尽管通过参考上面详述的优选实施方式和实施例公开了本发明,但是应当理解这些实施例期望为示意性的而不是限制性的。考虑本领域技术人员容易想到修饰和组合,该修饰和组合在本发明的精神和下述权利要求的范围内。
Claims (19)
1.化学传感器,其包括:
化学灵敏的场效应晶体管,其包括具有上表面的浮栅导体;
材料,其限定延伸至所述浮栅导体的上表面的开孔,所述材料包括在第二电介质下方的第一电介质;和
导电元件,其接触所述浮栅导体的上表面并且沿着所述开孔的侧壁延伸一定的距离。
2.权利要求1所述的化学传感器,其中所述开孔包括所述第一电介质中的下部和所述第二电介质中的上部。

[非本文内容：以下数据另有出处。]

theorem State.cmdStep_keeps (s : State) (c : Cmd) (result : Bytes) (hk : Keeps ls zs s) : Keeps ls zs (State.cmdStep
    s c result) := by
  unfold State.cmdStep
  refine Keeps.ite (fun _ => ?_) (fun _ => ?_)
  · refine Keeps.ite (fun _ => ?_) (fun _ => ?_)
    · refine State.fin_keeps _ _ _ ?_
      exact hk
    · exact hk
  · split
    · refine Keeps.ite (fun _ => ?_) (fun _ => ?_)
      · refine State.storeProfile_keeps _ _ ?_
        exact hk
      · exact hk
    · refine State.fin_keeps _ _ _ ?_
      refine State.scrubRetained_keeps _ ?_
      exact hk
    · refine Keeps.ite (fun _ => ?_) (fun _ => ?_)
      · refine State.probeDone_keeps _ _ ?_
        exact hk
      · exact hk
    · refine State.configStep_keeps _ _ ?_
      exact hk
    · refine State.fin_keeps _ _ _ ?_
      refine State.destroyDen_keeps _ _ ?_
      exact hk
    · refine Keeps.ite (fun _ => ?_) (fun _ => ?_)
      · refine State.attachStep_keeps _ _ ?_
        exact hk
      · exact hk
    · refine Keeps.ite (fun _ => ?_) (fun _ => ?_)
      · refine State.loadStep_keeps _ _ ?_
        exact hk
      · exact hk
    · refine Keeps.ite (fun _ => ?_) (fun _ => ?_)
      · refine State.createStep_keeps _ _ ?_
        exact hk
      · exact hk
    · refine Keeps.ite (fun _ => ?_) (fun _ => ?_)
      · refine State.ctxStoreStep_keeps _ _ ?_
        exact hk
      · exact hk
    · refine State.freeStep_keeps _ _ ?_
      exact hk
    · refine State.marginDone_keeps _ _ ?_
      exact hk
    · refine State.unfenceDone_keeps _ _ _ ?_
      exact hk
    · refine State.diagDone_keeps _ _ _ ?_
      exact hk
    · refine Keeps.ite (fun _ => ?_) (fun _ => ?_)
      · refine State.fwStep_keeps _ _ ?_
        exact hk
      · exact hk
    · exact hk

theorem State.cmdFail_keeps (s : State) (c : Cmd) (e : Nat) (hk : Keeps ls zs s) : Keeps ls zs (State.cmdFail s c e)
    := by
  unfold State.cmdFail
  split
  · refine State.probeDone_keeps _ _ ?_
    exact hk
  · refine State.attachStep_keeps _ _ ?_
    exact hk
  · refine State.ctxStoreFail_keeps _ _ _ ?_
    exact hk
  · refine State.fin_keeps _ _ _ ?_
    exact hk

theorem execCommandDone_keeps (id : Nat) (result : Bytes) (s : State) (hk : Keeps ls zs s) : KeepsR ls zs
    (execCommandDone id result s) := by
  unfold execCommandDone
  refine KeepsR.next ?_
  split
  · exact hk
  · refine Keeps.ite (fun _ => ?_) (fun _ => ?_)
    · split
      · refine State.cmdFail_keeps _ _ _ ?_
        exact hk
      · refine State.cmdStep_keeps _ _ _ ?_
        exact hk
    · exact hk

end

end Sys2Proof.Machine
end

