-- ==== Sys2Proof/Tests/Slice0.lean ====
section
/-!
SUPPORT. Tests of the model: ill-formed commands that WellFormed refuses, states and operands that meet the hypotheses of the
statements, and small runs of one command whose expected result comes from the spec.
-/

open Sys2Proof Sys2Proof.Machine

set_option Elab.async false

namespace Sys2Proof.Tests

/-! ### Ill-formed commands (one for each check) -/

theorem test_wf_functions_and_windows :
    (Instr.wf (.bmeClear 33) || Instr.wf (.inlineDoorbell 0 0x100000 [0]) || Instr.wf (.inlineDoorbell 1 0x10000 [0]) ||
     Instr.wf (.inlineDoorbell 33 0 [0]) || Instr.wf (.inlineDoorbell 0 0 []) || Instr.wf (.inlineDoorbell 0 4095 [0, 0]) ||
     Instr.wf (.regWrite 33 0 [0]) || Instr.wf (.regWrite 0 0x4000000 [0]) || Instr.wf (.counterLowRead 33 0) ||
     Instr.wf (.counterLowRead 1 0x100000) || Instr.wf (.refusedRead 33 0 4) || Instr.wf (.refusedRead 0 0 0) ||
     Instr.wf (.devmemWrite 33 0 [0]) || Instr.wf (.devmemWrite 0 (2 ^ 39) [0]) || Instr.wf (.devmemRead 33 0 4) ||
     Instr.wf (.devmemRead 0 0 0) || Instr.wf (.ringEntryFetchDone 16384 []) || Instr.wf (.headWriteBack 1056) ||
     Instr.wf (.jtagRegrd 0x4000000) || Instr.wf (.atsInvalidate 33 0 0 12) || Instr.wf (.atsInvalidate 0 32 0 12) ||
     Instr.wf (.atsInvalidate 0 0 (2 ^ 64) 12) || Instr.wf (.atsInvalidate 0 0 0 65) ||
     Instr.wf (.translationCompletion 33 0 0 12 true true) || Instr.wf (.translationCompletion 0 (2 ^ 64) 0 12 true true) ||
     Instr.wf (.translationCompletion 0 0 (2 ^ 64) 12 true true) || Instr.wf (.translationCompletion 0 0 0 65 true true)) = false := by
  decide +kernel

theorem test_wf_units :
    (Instr.wf (.tileWake 256) || Instr.wf (.hoardRequest 64 0) || Instr.wf (.hoardRequest 0 3) || Instr.wf (.hoardAdd 64) ||
     Instr.wf (.peNop 4 0) || Instr.wf (.peNop 0 256) || Instr.wf (.mioTokenBoundary 4) || Instr.wf (.mioParityError 4 0) ||
     Instr.wf (.mioParityError 0 4) || Instr.wf (.wayChangeDone 16) || Instr.wf (.hbmAccess 256 0) || Instr.wf (.hbmAccess 0 3) ||
     Instr.wf (.hbmScrubRead 8 0) || Instr.wf (.hbmScrubRead 0 3) || Instr.wf (.hbmRowRepair 8) || Instr.wf (.dieTempRead 3 0) ||
     Instr.wf (.tmrGateWrite 8 0) || Instr.wf (.portDown 24) || Instr.wf (.laneLockLost 24 0) || Instr.wf (.laneLockLost 0 8) ||
     Instr.wf (.streamTransferIssue 256 0) || Instr.wf (.streamTransferIssue 0 2) || Instr.wf (.requestPlace 32) ||
     Instr.wf (.updateStage 32 0) || Instr.wf (.updateStage 0 2) || Instr.wf (.pinRefillDone 4096) ||
     Instr.wf (.arrivalReserve 0 0 64 0) || Instr.wf (.arrivalReserve 0 0 0 1024) || Instr.wf (.denFault 65536 0 0) ||
     Instr.wf (.denFault 0 32 0) || Instr.wf (.powerLimiterEval 65536 0) || Instr.wf (.powerLimiterEval 0 65536)) = false := by
  decide +kernel

theorem test_wf_messages_and_ports :
    (Instr.wf (.rowRead 24 (List.replicate 32 0)) || Instr.wf (.rowRead 0 []) || Instr.wf (.rowRead 0 [0]) ||
     Instr.wf (.rowRead 0 (List.replicate 4160 0)) || Instr.wf (.linkTrain 24 0 0 0 0 0) || Instr.wf (.linkTrain 0 0 256 0 0 0) ||
     Instr.wf (.linkTrain 0 0 0 32 0 0) || Instr.wf (.linkTrain 0 0 0 0 65536 0) || Instr.wf (.usbCommand [0]) ||
     Instr.wf (.usbSetupStall [0]) || Instr.wf (.readSingleBlock 65536) || Instr.wf (.readMultipleBlocks 65536 1) ||
     Instr.wf (.readMultipleBlocks 0 0) || Instr.wf (.cmdNop (.ring 33 0)) || Instr.wf (.cmdNop (.ring 0 8)) ||
     Instr.wf (.deviceFault 65536 {})) = false := by
  decide +kernel

/-! ### The block -/

/-- A device whose bring-up is complete, with its link up and 32 VFs. -/
def up : State :=
  { State.reset with
    boot := { State.reset.boot with phase := .complete, cpUp := true, stacks8 := 0xFF },
    pcie := { State.reset.pcie with crs := false, linkUp := true, numVfs := 32 } }
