-- ==== Sys2Proof/Machine/PcrelSplit.lean ====
section
/-! DEFINITION. The PC-relative split kinds (spec/41_relocation_calculator.md R144 to R146). -/

namespace Sys2Proof.Machine

/-- R_RISCV_PCREL_HI20 (R144). -/
def execPcrelHi20 (s : State) : Host.Outcome State Fault Refusal :=
  s.conclude (splitHi s.ins.xRel)

/-- R_RISCV_PCREL_LO12_I (R145). The block uses the P on its input (D13). -/
def execPcrelLo12I (s : State) : Host.Outcome State Fault Refusal :=
  s.conclude (splitLo s.ins.xRel)

/-- R_RISCV_PCREL_LO12_S (R146): the computation of R145; the host encodes the result with ENC_S. -/
def execPcrelLo12S (s : State) : Host.Outcome State Fault Refusal :=
  s.conclude (splitLo s.ins.xRel)

end Sys2Proof.Machine
end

3.权利要求2所述的化学传感器,其中所述开孔的下部的宽度基本上与所述上部的宽度相同。
4.权利要求2所述的化学传感器,其中所述导电元件与开孔的形状共形。
5.权利要求1所述的化学传感器,其中所述导电元件延伸至第二电介质的上表面。
6.权利要求1所述的化学传感器,其中所述导电元件包括限定所述化学传感器的反应区域的下部的内表面,和第二电介质包括限定所述开孔的上部的内表面。
7.权利要求1所述的化学传感器,其中所述导电元件包括导电材料,和所述导电元件的内表面包括所述导电材料的氧化物。
8.权利要求1所述的化学传感器,其中所述化学传感器的传感表面包括所述导电元件的内表面。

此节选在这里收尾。